[[ STORED DATA open ]]

/-! ### setAudSrc -/

@[simp] theorem State.setAudSrc_pending (n : Nat) (x : SrcSt) : (s.setAudSrc n x).pending = s.pending := rfl
@[simp] theorem State.setAudSrc_now (n : Nat) (x : SrcSt) : (s.setAudSrc n x).now = s.now := rfl
@[simp] theorem State.setAudSrc_freeCtr (n : Nat) (x : SrcSt) : (s.setAudSrc n x).freeCtr = s.freeCtr := rfl
@[simp] theorem State.setAudSrc_regs (n : Nat) (x : SrcSt) : (s.setAudSrc n x).regs = s.regs := rfl
@[simp] theorem State.setAudSrc_mem (n : Nat) (x : SrcSt) : (s.setAudSrc n x).mem = s.mem := rfl
@[simp] theorem State.setAudSrc_ecc (n : Nat) (x : SrcSt) : (s.setAudSrc n x).ecc = s.ecc := rfl
@[simp] theorem State.setAudSrc_undef (n : Nat) (x : SrcSt) : (s.setAudSrc n x).undef = s.undef := rfl
@[simp] theorem State.setAudSrc_cycBase (n : Nat) (x : SrcSt) : (s.setAudSrc n x).cycBase = s.cycBase := rfl
@[simp] theorem State.setAudSrc_cycT0 (n : Nat) (x : SrcSt) : (s.setAudSrc n x).cycT0 = s.cycT0 := rfl
@[simp] theorem State.setAudSrc_cc (n : Nat) (x : SrcSt) : (s.setAudSrc n x).cc = s.cc := rfl
@[simp] theorem State.setAudSrc_eng (n : Nat) (x : SrcSt) : (s.setAudSrc n x).eng = s.eng := rfl
@[simp] theorem State.setAudSrc_phys (n : Nat) (x : SrcSt) : (s.setAudSrc n x).phys = s.phys := rfl
@[simp] theorem State.setAudSrc_units (n : Nat) (x : SrcSt) : (s.setAudSrc n x).units = s.units := rfl
@[simp] theorem State.setAudSrc_nextTid (n : Nat) (x : SrcSt) : (s.setAudSrc n x).nextTid = s.nextTid := rfl
@[simp] theorem State.setAudSrc_heads (n : Nat) (x : SrcSt) : (s.setAudSrc n x).heads = s.heads := rfl
@[simp] theorem State.setAudSrc_boot (n : Nat) (x : SrcSt) : (s.setAudSrc n x).boot = s.boot := rfl
@[simp] theorem State.setAudSrc_prof (n : Nat) (x : SrcSt) : (s.setAudSrc n x).prof = s.prof := rfl
@[simp] theorem State.setAudSrc_mode (n : Nat) (x : SrcSt) : (s.setAudSrc n x).mode = s.mode := rfl
@[simp] theorem State.setAudSrc_store (n : Nat) (x : SrcSt) : (s.setAudSrc n x).store = s.store := rfl
@[simp] theorem State.setAudSrc_blit (n : Nat) (x : SrcSt) : (s.setAudSrc n x).blit = s.blit := rfl
@[simp] theorem State.setAudSrc_dma (n : Nat) (x : SrcSt) : (s.setAudSrc n x).dma = s.dma := rfl
@[simp] theorem State.setAudSrc_cam (n : Nat) (x : SrcSt) : (s.setAudSrc n x).cam = s.cam := rfl
@[simp] theorem State.setAudSrc_icuStack (n : Nat) (x : SrcSt) : (s.setAudSrc n x).icuStack = s.icuStack := rfl
@[simp] theorem State.setAudSrc_icuFilt (n : Nat) (x : SrcSt) : (s.setAudSrc n x).icuFilt = s.icuFilt := rfl
@[simp] theorem State.setAudSrc_dmaLast (n : Nat) (x : SrcSt) : (s.setAudSrc n x).dmaLast = s.dmaLast := rfl
@[simp] theorem State.setAudSrc_waiting (n : Nat) (x : SrcSt) : (s.setAudSrc n x).waiting = s.waiting := rfl
@[simp] theorem State.setAudSrc_blocked (n : Nat) (x : SrcSt) : (s.setAudSrc n x).blocked = s.blocked := rfl
@[simp] theorem State.setAudSrc_capf (n : Nat) (x : SrcSt) : (s.setAudSrc n x).capf = s.capf := rfl
@[simp] theorem State.setAudSrc_wdtSvc (n : Nat) (x : SrcSt) : (s.setAudSrc n x).wdtSvc = s.wdtSvc := rfl
@[simp] theorem State.setAudSrc_adcSlot (n : Nat) (x : SrcSt) : (s.setAudSrc n x).adcSlot = s.adcSlot := rfl
@[simp] theorem State.setAudSrc_prg (n : Nat) (x : SrcSt) : (s.setAudSrc n x).prg = s.prg := rfl
@[simp] theorem State.setAudSrc_pcie (n : Nat) (x : SrcSt) : (s.setAudSrc n x).pcie = s.pcie := rfl
@[simp] theorem State.setAudSrc_ptp (n : Nat) (x : SrcSt) : (s.setAudSrc n x).ptp = s.ptp := rfl
@[simp] theorem State.setAudSrc_eth (n : Nat) (x : SrcSt) : (s.setAudSrc n x).eth = s.eth := rfl
@[simp] theorem State.setAudSrc_uart (n : Nat) (x : SrcSt) : (s.setAudSrc n x).uart = s.uart := rfl
@[simp] theorem State.setAudSrc_spi (n : Nat) (x : SrcSt) : (s.setAudSrc n x).spi = s.spi := rfl
@[simp] theorem State.setAudSrc_i2c (n : Nat) (x : SrcSt) : (s.setAudSrc n x).i2c = s.i2c := rfl
@[simp] theorem State.setAudSrc_qspi (n : Nat) (x : SrcSt) : (s.setAudSrc n x).qspi = s.qspi := rfl
@[simp] theorem State.setAudSrc_flash (n : Nat) (x : SrcSt) : (s.setAudSrc n x).flash = s.flash := rfl
@[simp] theorem State.setAudSrc_pins (n : Nat) (x : SrcSt) : (s.setAudSrc n x).pins = s.pins := rfl
@[simp] theorem State.setAudSrc_tap (n : Nat) (x : SrcSt) : (s.setAudSrc n x).tap = s.tap := rfl
@[simp] theorem State.setAudSrc_dbg (n : Nat) (x : SrcSt) : (s.setAudSrc n x).dbg = s.dbg := rfl
@[simp] theorem State.setAudSrc_fuses (n : Nat) (x : SrcSt) : (s.setAudSrc n x).fuses = s.fuses := rfl
@[simp] theorem State.setAudSrc_resp (n : Nat) (x : SrcSt) : (s.setAudSrc n x).resp = s.resp := rfl

/-! ### setAudBus -/

@[simp] theorem State.setAudBus_pending (n : Nat) (x : BusSt) : (s.setAudBus n x).pending = s.pending := rfl
@[simp] theorem State.setAudBus_now (n : Nat) (x : BusSt) : (s.setAudBus n x).now = s.now := rfl
@[simp] theorem State.setAudBus_freeCtr (n : Nat) (x : BusSt) : (s.setAudBus n x).freeCtr = s.freeCtr := rfl
@[simp] theorem State.setAudBus_regs (n : Nat) (x : BusSt) : (s.setAudBus n x).regs = s.regs := rfl
@[simp] theorem State.setAudBus_mem (n : Nat) (x : BusSt) : (s.setAudBus n x).mem = s.mem := rfl
@[simp] theorem State.setAudBus_ecc (n : Nat) (x : BusSt) : (s.setAudBus n x).ecc = s.ecc := rfl
@[simp] theorem State.setAudBus_undef (n : Nat) (x : BusSt) : (s.setAudBus n x).undef = s.undef := rfl
@[simp] theorem State.setAudBus_cycBase (n : Nat) (x : BusSt) : (s.setAudBus n x).cycBase = s.cycBase := rfl
@[simp] theorem State.setAudBus_cycT0 (n : Nat) (x : BusSt) : (s.setAudBus n x).cycT0 = s.cycT0 := rfl
@[simp] theorem State.setAudBus_cc (n : Nat) (x : BusSt) : (s.setAudBus n x).cc = s.cc := rfl
@[simp] theorem State.setAudBus_eng (n : Nat) (x : BusSt) : (s.setAudBus n x).eng = s.eng := rfl
@[simp] theorem State.setAudBus_phys (n : Nat) (x : BusSt) : (s.setAudBus n x).phys = s.phys := rfl
@[simp] theorem State.setAudBus_units (n : Nat) (x : BusSt) : (s.setAudBus n x).units = s.units := rfl
@[simp] theorem State.setAudBus_nextTid (n : Nat) (x : BusSt) : (s.setAudBus n x).nextTid = s.nextTid := rfl
@[simp] theorem State.setAudBus_heads (n : Nat) (x : BusSt) : (s.setAudBus n x).heads = s.heads := rfl
@[simp] theorem State.setAudBus_boot (n : Nat) (x : BusSt) : (s.setAudBus n x).boot = s.boot := rfl
@[simp] theorem State.setAudBus_prof (n : Nat) (x : BusSt) : (s.setAudBus n x).prof = s.prof := rfl
@[simp] theorem State.setAudBus_mode (n : Nat) (x : BusSt) : (s.setAudBus n x).mode = s.mode := rfl
@[simp] theorem State.setAudBus_store (n : Nat) (x : BusSt) : (s.setAudBus n x).store = s.store := rfl
@[simp] theorem State.setAudBus_blit (n : Nat) (x : BusSt) : (s.setAudBus n x).blit = s.blit := rfl
@[simp] theorem State.setAudBus_dma (n : Nat) (x : BusSt) : (s.setAudBus n x).dma = s.dma := rfl
@[simp] theorem State.setAudBus_cam (n : Nat) (x : BusSt) : (s.setAudBus n x).cam = s.cam := rfl
@[simp] theorem State.setAudBus_icuStack (n : Nat) (x : BusSt) : (s.setAudBus n x).icuStack = s.icuStack := rfl
@[simp] theorem State.setAudBus_icuFilt (n : Nat) (x : BusSt) : (s.setAudBus n x).icuFilt = s.icuFilt := rfl
@[simp] theorem State.setAudBus_dmaLast (n : Nat) (x : BusSt) : (s.setAudBus n x).dmaLast = s.dmaLast := rfl
@[simp] theorem State.setAudBus_waiting (n : Nat) (x : BusSt) : (s.setAudBus n x).waiting = s.waiting := rfl
@[simp] theorem State.setAudBus_blocked (n : Nat) (x : BusSt) : (s.setAudBus n x).blocked = s.blocked := rfl
@[simp] theorem State.setAudBus_capf (n : Nat) (x : BusSt) : (s.setAudBus n x).capf = s.capf := rfl
@[simp] theorem State.setAudBus_wdtSvc (n : Nat) (x : BusSt) : (s.setAudBus n x).wdtSvc = s.wdtSvc := rfl
@[simp] theorem State.setAudBus_adcSlot (n : Nat) (x : BusSt) : (s.setAudBus n x).adcSlot = s.adcSlot := rfl
@[simp] theorem State.setAudBus_prg (n : Nat) (x : BusSt) : (s.setAudBus n x).prg = s.prg := rfl
@[simp] theorem State.setAudBus_pcie (n : Nat) (x : BusSt) : (s.setAudBus n x).pcie = s.pcie := rfl
@[simp] theorem State.setAudBus_ptp (n : Nat) (x : BusSt) : (s.setAudBus n x).ptp = s.ptp := rfl
@[simp] theorem State.setAudBus_eth (n : Nat) (x : BusSt) : (s.setAudBus n x).eth = s.eth := rfl
@[simp] theorem State.setAudBus_uart (n : Nat) (x : BusSt) : (s.setAudBus n x).uart = s.uart := rfl
@[simp] theorem State.setAudBus_spi (n : Nat) (x : BusSt) : (s.setAudBus n x).spi = s.spi := rfl
@[simp] theorem State.setAudBus_i2c (n : Nat) (x : BusSt) : (s.setAudBus n x).i2c = s.i2c := rfl
@[simp] theorem State.setAudBus_qspi (n : Nat) (x : BusSt) : (s.setAudBus n x).qspi = s.qspi := rfl
@[simp] theorem State.setAudBus_flash (n : Nat) (x : BusSt) : (s.setAudBus n x).flash = s.flash := rfl
@[simp] theorem State.setAudBus_pins (n : Nat) (x : BusSt) : (s.setAudBus n x).pins = s.pins := rfl
@[simp] theorem State.setAudBus_tap (n : Nat) (x : BusSt) : (s.setAudBus n x).tap = s.tap := rfl
@[simp] theorem State.setAudBus_dbg (n : Nat) (x : BusSt) : (s.setAudBus n x).dbg = s.dbg := rfl
@[simp] theorem State.setAudBus_fuses (n : Nat) (x : BusSt) : (s.setAudBus n x).fuses = s.fuses := rfl
@[simp] theorem State.setAudBus_resp (n : Nat) (x : BusSt) : (s.setAudBus n x).resp = s.resp := rfl

/-! ### setCore -/

@[simp] theorem State.setCore_pending (c : Ctx) (x : CoreSt) : (s.setCore c x).pending = s.pending := by cases c <;> rfl
@[simp] theorem State.setCore_now (c : Ctx) (x : CoreSt) : (s.setCore c x).now = s.now := by cases c <;> rfl
@[simp] theorem State.setCore_freeCtr (c : Ctx) (x : CoreSt) : (s.setCore c x).freeCtr = s.freeCtr := by cases c <;> rfl
@[simp] theorem State.setCore_regs (c : Ctx) (x : CoreSt) : (s.setCore c x).regs = s.regs := by cases c <;> rfl
@[simp] theorem State.setCore_mem (c : Ctx) (x : CoreSt) : (s.setCore c x).mem = s.mem := by cases c <;> rfl
@[simp] theorem State.setCore_ecc (c : Ctx) (x : CoreSt) : (s.setCore c x).ecc = s.ecc := by cases c <;> rfl
@[simp] theorem State.setCore_undef (c : Ctx) (x : CoreSt) : (s.setCore c x).undef = s.undef := by cases c <;> rfl
@[simp] theorem State.setCore_cycBase (c : Ctx) (x : CoreSt) : (s.setCore c x).cycBase = s.cycBase := by cases c <;> rfl
@[simp] theorem State.setCore_cycT0 (c : Ctx) (x : CoreSt) : (s.setCore c x).cycT0 = s.cycT0 := by cases c <;> rfl
@[simp] theorem State.setCore_phys (c : Ctx) (x : CoreSt) : (s.setCore c x).phys = s.phys := by cases c <;> rfl
@[simp] theorem State.setCore_units (c : Ctx) (x : CoreSt) : (s.setCore c x).units = s.units := by cases c <;> rfl
@[simp] theorem State.setCore_nextTid (c : Ctx) (x : CoreSt) : (s.setCore c x).nextTid = s.nextTid := by cases c <;> rfl
@[simp] theorem State.setCore_heads (c : Ctx) (x : CoreSt) : (s.setCore c x).heads = s.heads := by cases c <;> rfl
@[simp] theorem State.setCore_boot (c : Ctx) (x : CoreSt) : (s.setCore c x).boot = s.boot := by cases c <;> rfl
@[simp] theorem State.setCore_prof (c : Ctx) (x : CoreSt) : (s.setCore c x).prof = s.prof := by cases c <;> rfl
@[simp] theorem State.setCore_mode (c : Ctx) (x : CoreSt) : (s.setCore c x).mode = s.mode := by cases c <;> rfl
@[simp] theorem State.setCore_store (c : Ctx) (x : CoreSt) : (s.setCore c x).store = s.store := by cases c <;> rfl
@[simp] theorem State.setCore_blit (c : Ctx) (x : CoreSt) : (s.setCore c x).blit = s.blit := by cases c <;> rfl
@[simp] theorem State.setCore_dma (c : Ctx) (x : CoreSt) : (s.setCore c x).dma = s.dma := by cases c <;> rfl
@[simp] theorem State.setCore_cam (c : Ctx) (x : CoreSt) : (s.setCore c x).cam = s.cam := by cases c <;> rfl
@[simp] theorem State.setCore_aud (c : Ctx) (x : CoreSt) : (s.setCore c x).aud = s.aud := by cases c <;> rfl
@[simp] theorem State.setCore_icuStack (c : Ctx) (x : CoreSt) : (s.setCore c x).icuStack = s.icuStack := by cases c <;> rfl
@[simp] theorem State.setCore_icuFilt (c : Ctx) (x : CoreSt) : (s.setCore c x).icuFilt = s.icuFilt := by cases c <;> rfl
@[simp] theorem State.setCore_dmaLast (c : Ctx) (x : CoreSt) : (s.setCore c x).dmaLast = s.dmaLast := by cases c <;> rfl
@[simp] theorem State.setCore_waiting (c : Ctx) (x : CoreSt) : (s.setCore c x).waiting = s.waiting := by cases c <;> rfl
@[simp] theorem State.setCore_blocked (c : Ctx) (x : CoreSt) : (s.setCore c x).blocked = s.blocked := by cases c <;> rfl
@[simp] theorem State.setCore_capf (c : Ctx) (x : CoreSt) : (s.setCore c x).capf = s.capf := by cases c <;> rfl
@[simp] theorem State.setCore_wdtSvc (c : Ctx) (x : CoreSt) : (s.setCore c x).wdtSvc = s.wdtSvc := by cases c <;> rfl
@[simp] theorem State.setCore_adcSlot (c : Ctx) (x : CoreSt) : (s.setCore c x).adcSlot = s.adcSlot := by cases c <;> rfl
@[simp] theorem State.setCore_prg (c : Ctx) (x : CoreSt) : (s.setCore c x).prg = s.prg := by cases c <;> rfl
@[simp] theorem State.setCore_pcie (c : Ctx) (x : CoreSt) : (s.setCore c x).pcie = s.pcie := by cases c <;> rfl
@[simp] theorem State.setCore_ptp (c : Ctx) (x : CoreSt) : (s.setCore c x).ptp = s.ptp := by cases c <;> rfl
@[simp] theorem State.setCore_eth (c : Ctx) (x : CoreSt) : (s.setCore c x).eth = s.eth := by cases c <;> rfl
@[simp] theorem State.setCore_uart (c : Ctx) (x : CoreSt) : (s.setCore c x).uart = s.uart := by cases c <;> rfl
@[simp] theorem State.setCore_spi (c : Ctx) (x : CoreSt) : (s.setCore c x).spi = s.spi := by cases c <;> rfl
@[simp] theorem State.setCore_i2c (c : Ctx) (x : CoreSt) : (s.setCore c x).i2c = s.i2c := by cases c <;> rfl
@[simp] theorem State.setCore_qspi (c : Ctx) (x : CoreSt) : (s.setCore c x).qspi = s.qspi := by cases c <;> rfl
@[simp] theorem State.setCore_flash (c : Ctx) (x : CoreSt) : (s.setCore c x).flash = s.flash := by cases c <;> rfl
@[simp] theorem State.setCore_pins (c : Ctx) (x : CoreSt) : (s.setCore c x).pins = s.pins := by cases c <;> rfl
@[simp] theorem State.setCore_tap (c : Ctx) (x : CoreSt) : (s.setCore c x).tap = s.tap := by cases c <;> rfl
@[simp] theorem State.setCore_dbg (c : Ctx) (x : CoreSt) : (s.setCore c x).dbg = s.dbg := by cases c <;> rfl
@[simp] theorem State.setCore_fuses (c : Ctx) (x : CoreSt) : (s.setCore c x).fuses = s.fuses := by cases c <;> rfl
@[simp] theorem State.setCore_resp (c : Ctx) (x : CoreSt) : (s.setCore c x).resp = s.resp := by cases c <;> rfl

[[ STORED DATA closed ]]

* _TASK OBJECTIVE_: Take the lines above from the one containing "(s.setAudBus n x).cam = s.cam := rfl" down to the one containing "(s.setAudBus n x).capf = s.capf := rfl", and transcribe them exactly, both ends included.

* _THE COMPLETED TASK_:
@[simp] theorem State.setAudBus_cam (n : Nat) (x : BusSt) : (s.setAudBus n x).cam = s.cam := rfl
@[simp] theorem State.setAudBus_icuStack (n : Nat) (x : BusSt) : (s.setAudBus n x).icuStack = s.icuStack := rfl
@[simp] theorem State.setAudBus_icuFilt (n : Nat) (x : BusSt) : (s.setAudBus n x).icuFilt = s.icuFilt := rfl
@[simp] theorem State.setAudBus_dmaLast (n : Nat) (x : BusSt) : (s.setAudBus n x).dmaLast = s.dmaLast := rfl
@[simp] theorem State.setAudBus_waiting (n : Nat) (x : BusSt) : (s.setAudBus n x).waiting = s.waiting := rfl
@[simp] theorem State.setAudBus_blocked (n : Nat) (x : BusSt) : (s.setAudBus n x).blocked = s.blocked := rfl
@[simp] theorem State.setAudBus_capf (n : Nat) (x : BusSt) : (s.setAudBus n x).capf = s.capf := rfl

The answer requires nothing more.